Exercise goal – Look below for the line containing "decode (.request [0x46, 0, 16, 5])" and the line containing "(nibbles.map fun v => decode (.nibble .small"; repeat exactly those two lines and all lines between them, and nothing else.

Input records –

-- ==== Sys2Proof/Tests/Slice0.lean ====
section
/-! SUPPORT. Tests and witnesses. Expected values are those of the examples in the rules and of 95_test_vectors.md;
the words are written out from R90 and the value tables. The `witness_…` theorems show that the hypotheses of the
statements can be met, clause by clause. -/

namespace Sys2Proof.Tests

set_option Elab.async false

open Sys2Proof Sys2Proof.Machine

/-! ### Helpers -/

/-- The next state of an instruction, if it gives one. -/
def next? (i : Instr) (s : State) : Option State :=
  match exec i s with
  | .next t => some t
  | _ => none

/-- What an instruction answers, if it gives a next state. -/
def answer? (i : Instr) (s : State) : Option Response := (next? i s).map fun t => t.port.response

/-- The state after some operations from reset. -/
def after (is : List Instr) : State := is.foldl (fun s i => (next? i s).getD s) State.reset

/-- Reset, with the configuration `cfg`. -/
def withCfg (cfg : BitVec 8) : State := { State.reset with ctl := { Control.initial with cfg := cfg } }

/-- A decode session on ANS2 with `DIRECT16` whose decoder holds two states. -/
def decoding (a b : BitVec 64) : State :=
  { withCfg 0x07 with ans2 := { Ans2.initial with stateA := a, stateB := b } }

/-- A session of configuration `cfg` inside a command, at a substate. -/
def inside (cfg : BitVec 8) (c : Command) (x : Substate) : State :=
  { withCfg cfg with codec := { top := .inCommand, substate := x, cmd := c } }

/-- Reset, with ANS1 at `r` and `cursor`. -/
def coder (r : BitVec 64) (cursor : BitVec 32) : State :=
  { State.reset with ans1 := { Ans1.initial with r := r, cursor := cursor } }

/-- A cell whose total is the greatest a blend leaves (R211). -/
def fullCell : Cdf16 :=
  #v[4, 8, 12, 16, 20, 24, 28, 32, 36, 40, 44, 48, 52, 56, 60, 32350]

/-- The sixteen nibbles. -/
def nibbles : List Nibble := [0, 1, 2, 3, 4, 5, 6, 7, 8, 9, 10, 11, 12, 13, 14, 15]

/-! ### Well-formedness: each check refuses a term -/

theorem test_wf_refuses_foreign_field_copy :
    (Instr.encodeCmd { Command.blank 1 with wordId := 1 }).wf = false := by decide
theorem test_wf_refuses_foreign_field_dict :
    (Instr.encodeCmd { Command.blank 2 with distance := 1 }).wf = false := by decide
theorem test_wf_refuses_foreign_field_literal :
    (Instr.encodeCmd { Command.blank 3 with pm := 1 }).wf = false := by decide
theorem test_wf_refuses_foreign_field_blockswitch :
    (Instr.encodeCmd { Command.blank 5 with len := 1 }).wf = false := by decide
theorem test_wf_refuses_foreign_field_prediction_mode :
    (Instr.encodeCmd { Command.blank 7 with blockType := 1 }).wf = false := by decide
theorem test_wf_refuses_field_of_no_command :
    (Instr.encodeCmd { Command.blank 9 with distance := 1 }).wf = false := by decide
theorem test_wf_refuses_uncountable_push :
    (Instr.bqPushData .input (List.replicate 4294967296 0)).wf = false := by
  simp only [Instr.wf, countable, List.length_replicate, Nat.lt_irrefl, decide_false]
theorem test_wf_refuses_uncountable_data :
    (Instr.encodeCmd { Command.blank 3 with data := List.replicate 4294967296 0 }).wf = false := by
  simp only [Instr.wf, Command.wf, countable, List.length_replicate, Nat.lt_irrefl, decide_false,
    Bool.and_false, Bool.false_and]
theorem test_wf_refuses_uncountable_literal_map :
    (Instr.encodeCmd { Command.blank 7 with litMap := List.replicate 4294967296 0 }).wf = false := by
  simp only [Instr.wf, Command.wf, countable, List.length_replicate, Nat.lt_irrefl, decide_false,
    Bool.and_false, Bool.false_and]
theorem test_wf_refuses_uncountable_distance_map :
    (Instr.encodeCmd { Command.blank 7 with distMap := List.replicate 4294967296 0 }).wf = false := by
  simp only [Instr.wf, Command.wf, countable, List.length_replicate, Nat.lt_irrefl, decide_false,
    Bool.and_false]
theorem test_wf_takes_each_command :
    ∀ c ∈ [{ Command.blank 1 with distance := 4, numBytes := 1 }, { Command.blank 2 with finalSize := 1 },
      { Command.blank 3 with len := 1, data := [0x41] }, { Command.blank 6 with blockType := 3 },
      { Command.blank 7 with litMap := [1], distMap := [2] }, Command.blank 15, Command.blank 0],
      (Instr.encodeCmd c).wf = true := by decide

/-! ### Decoding: every operation, from its row of R90 -/

theorem test_decode_session :
    decode (.request [0x00]) = .ok .reset ∧
    decode (.request [0x01, 0x86]) = .ok (.setCfg 0x86) ∧
    decode (.request [0x02]) = .ok .getStatus ∧
    decode (.request [0x04]) = .ok .decodeCmd ∧
    decode (.request [0x05]) = .ok .encFinish := by decide
theorem test_decode_commands :
    decode (.request [0x03, 0x01, 4, 0, 0, 0, 2, 1, 0, 0]) =
      .ok (.encodeCmd { Command.blank 1 with distance := 4, numBytes := 258 }) ∧
    decode (.request [0x03, 0x02, 1, 0, 0, 0, 2, 0, 0, 0, 3, 0, 0, 0, 4, 0, 0, 0]) =
      .ok (.encodeCmd { Command.blank 2 with wordId := 1, wordSize := 2, transform := 3, finalSize := 4 }) ∧
    decode (.request [0x03, 0x03, 2, 0, 0, 0, 1, 2, 0, 0, 0, 0x41, 0x62]) =
      .ok (.encodeCmd { Command.blank 3 with len := 2, highEntropy := true, data := [0x41, 0x62] }) ∧
    decode (.request [0x03, 0x05, 0xAB]) = .ok (.encodeCmd { Command.blank 5 with blockType := 0xAB }) ∧
    decode (.request [0x03, 0x07, 1, 4, 5, 2, 0, 0, 0, 7, 8, 1, 0, 0, 0, 9]) =
      .ok (.encodeCmd { Command.blank 7 with
        pm := 1, speedStride := 4, speedCm := 5, litMap := [7, 8], distMap := [9] }) ∧
    decode (.request [0x03, 0x0F]) = .ok (.encodeCmd (Command.blank 15)) := by decide
theorem test_decode_queues :
    decode (.request [0x10, 1]) = .ok (.bqNumPushAvail .output) ∧
    decode (.request [0x11, 0]) = .ok (.bqNumPopAvail .input) ∧
    decode (.request [0x12, 0, 2, 0, 0, 0, 0xAA, 0xBB]) = .ok (.bqPushData .input [0xAA, 0xBB]) ∧
    decode (.request [0x13, 1, 0, 1, 0, 0]) = .ok (.bqPopData .output 256) := by decide
theorem test_decode_ans1 :
    decode (.request [0x20]) = .ok .bEncodeInit ∧
    decode (.request [0x21, 1, 128]) = .ok (.bEncode true 128) ∧
    decode (.request [0x22]) = .ok .bEncodeFlush ∧
    decode (.request [0x23]) = .ok .bDecodeInit ∧
    decode (.request [0x24, 200]) = .ok (.bDecode 200) ∧
    decode (.request [0x25, 1, 2, 3, 4, 5, 6, 7, 8]) = .ok (.bDecodeWillAdvance 0x0807060504030201) ∧
    decode (.request [0x26, 0, 0, 0, 0x80, 0, 0, 0, 0]) = .ok (.bDecodeAdvance 0x80000000) ∧
    decode (.request [0x27, 0, 1]) = .ok (.bChunkPutBit false 1) ∧
    decode (.request [0x28]) = .ok .bChunkFlush ∧
    decode (.request [0x29, 255]) = .ok (.bChunkGetBit 255) ∧
    decode (.request [0x2A, 0x34, 0x12, 0x56]) = .ok (.b1memWrite 0x1234 0x56) ∧
    decode (.request [0x2B, 0xFF, 0xFF]) = .ok (.b1memRead 0xFFFF) := by decide
theorem test_decode_ans2 :
    decode (.request [0x30, 1, 0, 0xFF, 7]) = .ok (.nEncPut 1 2047) ∧
    decode (.request [0x31]) = .ok .nFlushChunk ∧
    decode (.request [0x32]) = .ok .nDecFill ∧
    decode (.request [0x33]) = .ok .nDecGetOffset ∧
    decode (.request [0x34, 0, 0x40, 0, 0x40]) = .ok (.nDecAdvanceSym 16384 16384) ∧
    decode (.request [0x35, 1, 64]) = .ok (.nPutBit true 64) ∧
    decode (.request [0x36, 64]) = .ok (.nGetBit 64) := by decide
theorem test_decode_model :
    decode (.request [0x40, 0x9F, 0xA3, 7]) = .ok (.pCdf 41887 7) ∧
    decode (.request [0x41, 0, 0, 15]) = .ok (.pPdf 0 15) ∧
    decode (.request [0x42, 1, 0]) = .ok (.pMax 1) ∧
    decode (.request [0x43, 2, 0]) = .ok (.pLogMax 2) ∧
    decode (.request [0x44, 3, 0, 10, 7]) = .ok (.pBlend 3 10 7) ∧
    decode (.request [0x45, 1, 0, 2, 0, 0, 0x40]) = .ok (.pAverage 1 2 16384) ∧
    decode (.request [0x46, 0, 16, 5]) = .ok (.pSymToStartFreq 4096 5) ∧
    decode (.request [0x47, 0, 16, 0xFF, 0x7F]) = .ok (.pOffsetToSym 4096 32767) ∧
    decode (.request [0x48, 9, 0]) = .ok (.pValid 9) ∧
    decode (.request [0x49, 2, 1, 4]) = .ok (.p2Blend 2 true 4) ∧
    decode (.request [0x4A, 15]) = .ok (.p2Prob 15) ∧
    decode (.request [0x4B, 3, 0x20, 0x4E]) = .ok (.p2OffsetToSym 3 20000) ∧
    decode (.request [0x4C, 0, 1]) = .ok (.pRead 256) ∧
    decode (.request [0x4D, 5, 0, 4, 0, 8, 0, 12, 0, 16, 0, 20, 0, 24, 0, 28, 0, 32, 0, 36, 0, 40, 0, 44, 0, 48, 0,
      52, 0, 56, 0, 60, 0, 0x5E, 0x7E]) = .ok (.pWrite 5 fullCell) := by decide
theorem test_decode_protocol :
    decode (.request [0x50, 0, 16, 5]) = .ok (.tPutNibble 4096 5) ∧
    decode (.request [0x51, 0, 28]) = .ok (.tGetNibble 7168) ∧
    decode (.request [0x52, 1, 64]) = .ok (.tPutBit true 64) ∧
    decode (.request [0x53, 64]) = .ok (.tGetBit 64) := by decide
theorem test_decode_refuses :
    decode (.request []) = .error .truncated ∧
    decode (.request [0x06]) = .error .reservedOp ∧
    decode (.request [0x4E, 1]) = .error .reservedOp ∧
    decode (.request [0x54]) = .error .reservedOp ∧
    decode (.request [0x21, 1]) = .error .truncated ∧
    decode (.request [0x21, 2, 1]) = .error .operandOutOfRange ∧
    decode (.request [0x40, 0, 0, 16]) = .error .operandOutOfRange ∧
    decode (.request [0x44, 0, 0, 1, 8]) = .error .operandOutOfRange := by decide

/-! ### Decoding: every coded nibble -/

/-- NIBBLE_CMD_TYPE, value 0 to 15. -/
theorem test_decode_cmdType :
    (nibbles.map fun v => decode (.nibble .cmdType v)) = List.map .ok
      [.cmdReserved0, .cmdCopy, .cmdDict, .cmdLiteral, .cmdBlockswitchLiteral, .cmdBlockswitchCommand,
        .cmdBlockswitchDistance, .cmdPredictionMode, .cmdReserved8, .cmdReserved9, .cmdReserved10,
        .cmdReserved11, .cmdReserved12, .cmdReserved13, .cmdReserved14, .cmdEof] := by decide

/-- NIBBLE_SMALL, value 0 to 15. -/
theorem test_decode_small :
    (nibbles.map fun v => decode (.nibble .small v)) = List.map .ok
      [.smallValue0, .smallValue1, .smallValue2, .smallValue3, .smallValue4, .smallValue5, .smallValue6,
        .smallValue7, .smallValue8, .smallValue9, .smallFirst, .smallGreater, .smallRepeat, .smallMantissa,
        .smallReserved14, .smallReserved15] := by decide

/-- NIBBLE_FIRST_COPY, value 0 to 15. -/
theorem test_decode_firstCopy :
    (nibbles.map fun v => decode (.nibble .firstCopy v)) = List.map .ok
      [.firstCopy0, .firstCopy1, .firstCopy2, .firstCopy3, .firstCopy4, .firstCopy5, .firstCopy6, .firstCopy7,
        .firstCopy8, .firstCopy9, .firstCopy10, .firstCopy11, .firstCopy12, .firstCopy13, .firstCopy14,
        .firstCopy15] := by decide

/-- NIBBLE_GREATER_COPY, value 0 to 15. -/
theorem test_decode_greaterCopy :
    (nibbles.map fun v => decode (.nibble .greaterCopy v)) = List.map .ok
      [.greaterCopy0, .greaterCopy1, .greaterCopy2, .greaterCopy3, .greaterCopy4, .greaterCopy5, .greaterCopy6,
        .greaterCopy7, .greaterCopy8, .greaterCopy9, .greaterCopy10, .greaterCopy11, .greaterCopy12,
        .greaterCopy13, .greaterCopy14, .greaterCopy15] := by decide

/-- NIBBLE_FIRST_LITERAL, value 0 to 15. -/
theorem test_decode_firstLit :
    (nibbles.map fun v => decode (.nibble .firstLit v)) = List.map .ok
      [.firstLit0, .firstLit1, .firstLit2, .firstLit3, .firstLit4, .firstLit5, .firstLit6, .firstLit7,
        .firstLit8, .firstLit9, .firstLit10, .firstLit11, .firstLit12, .firstLit13, .firstLit14, .firstLit15] := by decide

/-- NIBBLE_GREATER_LITERAL, value 0 to 15. -/
theorem test_decode_greaterLit :
    (nibbles.map fun v => decode (.nibble .greaterLit v)) = List.map .ok
      [.greaterLit0, .greaterLit1, .greaterLit2, .greaterLit3, .greaterLit4, .greaterLit5, .greaterLit6,
        .greaterLit7, .greaterLit8, .greaterLit9, .greaterLit10, .greaterLit11, .greaterLit12, .greaterLit13,
        .greaterLit14, .greaterLit15] := by decide

/-- NIBBLE_MANTISSA_HEADER, value 0 to 15. -/
theorem test_decode_header :
    (nibbles.map fun v => decode (.nibble .header v)) = List.map .ok
      [.header0, .header1, .header2, .header3, .header4, .header5, .header6, .header7, .header8, .header9,
        .header10, .header11, .header12, .header13, .header14, .header15] := by decide

/-- NIBBLE_DIST_MNEMONIC, value 0 to 15. -/
theorem test_decode_distMnemonic :
    (nibbles.map fun v => decode (.nibble .distMnemonic v)) = List.map .ok
      [.distMnemonic0, .distMnemonic1, .distMnemonic2, .distMnemonic3, .distMnemonic4, .distMnemonic5,
        .distMnemonic6, .distMnemonic7, .distMnemonic8, .distMnemonic9, .distMnemonic10, .distMnemonic11,
        .distMnemonic12, .distMnemonic13, .distMnemonic14, .distEscape] := by decide

/-- NIBBLE_CMAP_ENTRY, value 0 to 15. -/
theorem test_decode_cmapEntry :
    (nibbles.map fun v => decode (.nibble .cmapEntry v)) = List.map .ok
      [.cmapLru0, .cmapLru1, .cmapLru2, .cmapLru3, .cmapLru4, .cmapLru5, .cmapLru6, .cmapLru7, .cmapLru8,
        .cmapLru9, .cmapLru10, .cmapLru11, .cmapLru12, .cmapExplicit, .cmapReserved14, .cmapReserved15] := by decide

/-- NIBBLE_HIGH_ENTROPY, value 0 to 15. -/
theorem test_decode_highEntropy :
    (nibbles.map fun v => decode (.nibble .highEntropy v)) = List.map .ok
      [.he0, .he1, .he2, .he3, .he4, .he5, .he6, .he7, .he8, .he9, .he10, .he11, .he12, .he13, .he14, .he15] := by decide

/-- NIBBLE_PRED_MODE, value 0 to 15. -/
theorem test_decode_predMode :
    (nibbles.map fun v => decode (.nibble .predMode v)) = List.map .ok
      [.pm0, .pm1, .pm2, .pm3, .pm4, .pm5, .pm6, .pm7, .pm8, .pm9, .pm10, .pm11, .pm12, .pm13, .pm14, .pm15] := by decide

Result of the task –
    decode (.request [0x46, 0, 16, 5]) = .ok (.pSymToStartFreq 4096 5) ∧
    decode (.request [0x47, 0, 16, 0xFF, 0x7F]) = .ok (.pOffsetToSym 4096 32767) ∧
    decode (.request [0x48, 9, 0]) = .ok (.pValid 9) ∧
    decode (.request [0x49, 2, 1, 4]) = .ok (.p2Blend 2 true 4) ∧
    decode (.request [0x4A, 15]) = .ok (.p2Prob 15) ∧
    decode (.request [0x4B, 3, 0x20, 0x4E]) = .ok (.p2OffsetToSym 3 20000) ∧
    decode (.request [0x4C, 0, 1]) = .ok (.pRead 256) ∧
    decode (.request [0x4D, 5, 0, 4, 0, 8, 0, 12, 0, 16, 0, 20, 0, 24, 0, 28, 0, 32, 0, 36, 0, 40, 0, 44, 0, 48, 0,
      52, 0, 56, 0, 60, 0, 0x5E, 0x7E]) = .ok (.pWrite 5 fullCell) := by decide
theorem test_decode_protocol :
    decode (.request [0x50, 0, 16, 5]) = .ok (.tPutNibble 4096 5) ∧
    decode (.request [0x51, 0, 28]) = .ok (.tGetNibble 7168) ∧
    decode (.request [0x52, 1, 64]) = .ok (.tPutBit true 64) ∧
    decode (.request [0x53, 64]) = .ok (.tGetBit 64) := by decide
theorem test_decode_refuses :
    decode (.request []) = .error .truncated ∧
    decode (.request [0x06]) = .error .reservedOp ∧
    decode (.request [0x4E, 1]) = .error .reservedOp ∧
    decode (.request [0x54]) = .error .reservedOp ∧
    decode (.request [0x21, 1]) = .error .truncated ∧
    decode (.request [0x21, 2, 1]) = .error .operandOutOfRange ∧
    decode (.request [0x40, 0, 0, 16]) = .error .operandOutOfRange ∧
    decode (.request [0x44, 0, 0, 1, 8]) = .error .operandOutOfRange := by decide

/-! ### Decoding: every coded nibble -/

/-- NIBBLE_CMD_TYPE, value 0 to 15. -/
theorem test_decode_cmdType :
    (nibbles.map fun v => decode (.nibble .cmdType v)) = List.map .ok
      [.cmdReserved0, .cmdCopy, .cmdDict, .cmdLiteral, .cmdBlockswitchLiteral, .cmdBlockswitchCommand,
        .cmdBlockswitchDistance, .cmdPredictionMode, .cmdReserved8, .cmdReserved9, .cmdReserved10,
        .cmdReserved11, .cmdReserved12, .cmdReserved13, .cmdReserved14, .cmdEof] := by decide

/-- NIBBLE_SMALL, value 0 to 15. -/
theorem test_decode_small :
    (nibbles.map fun v => decode (.nibble .small v)) = List.map .ok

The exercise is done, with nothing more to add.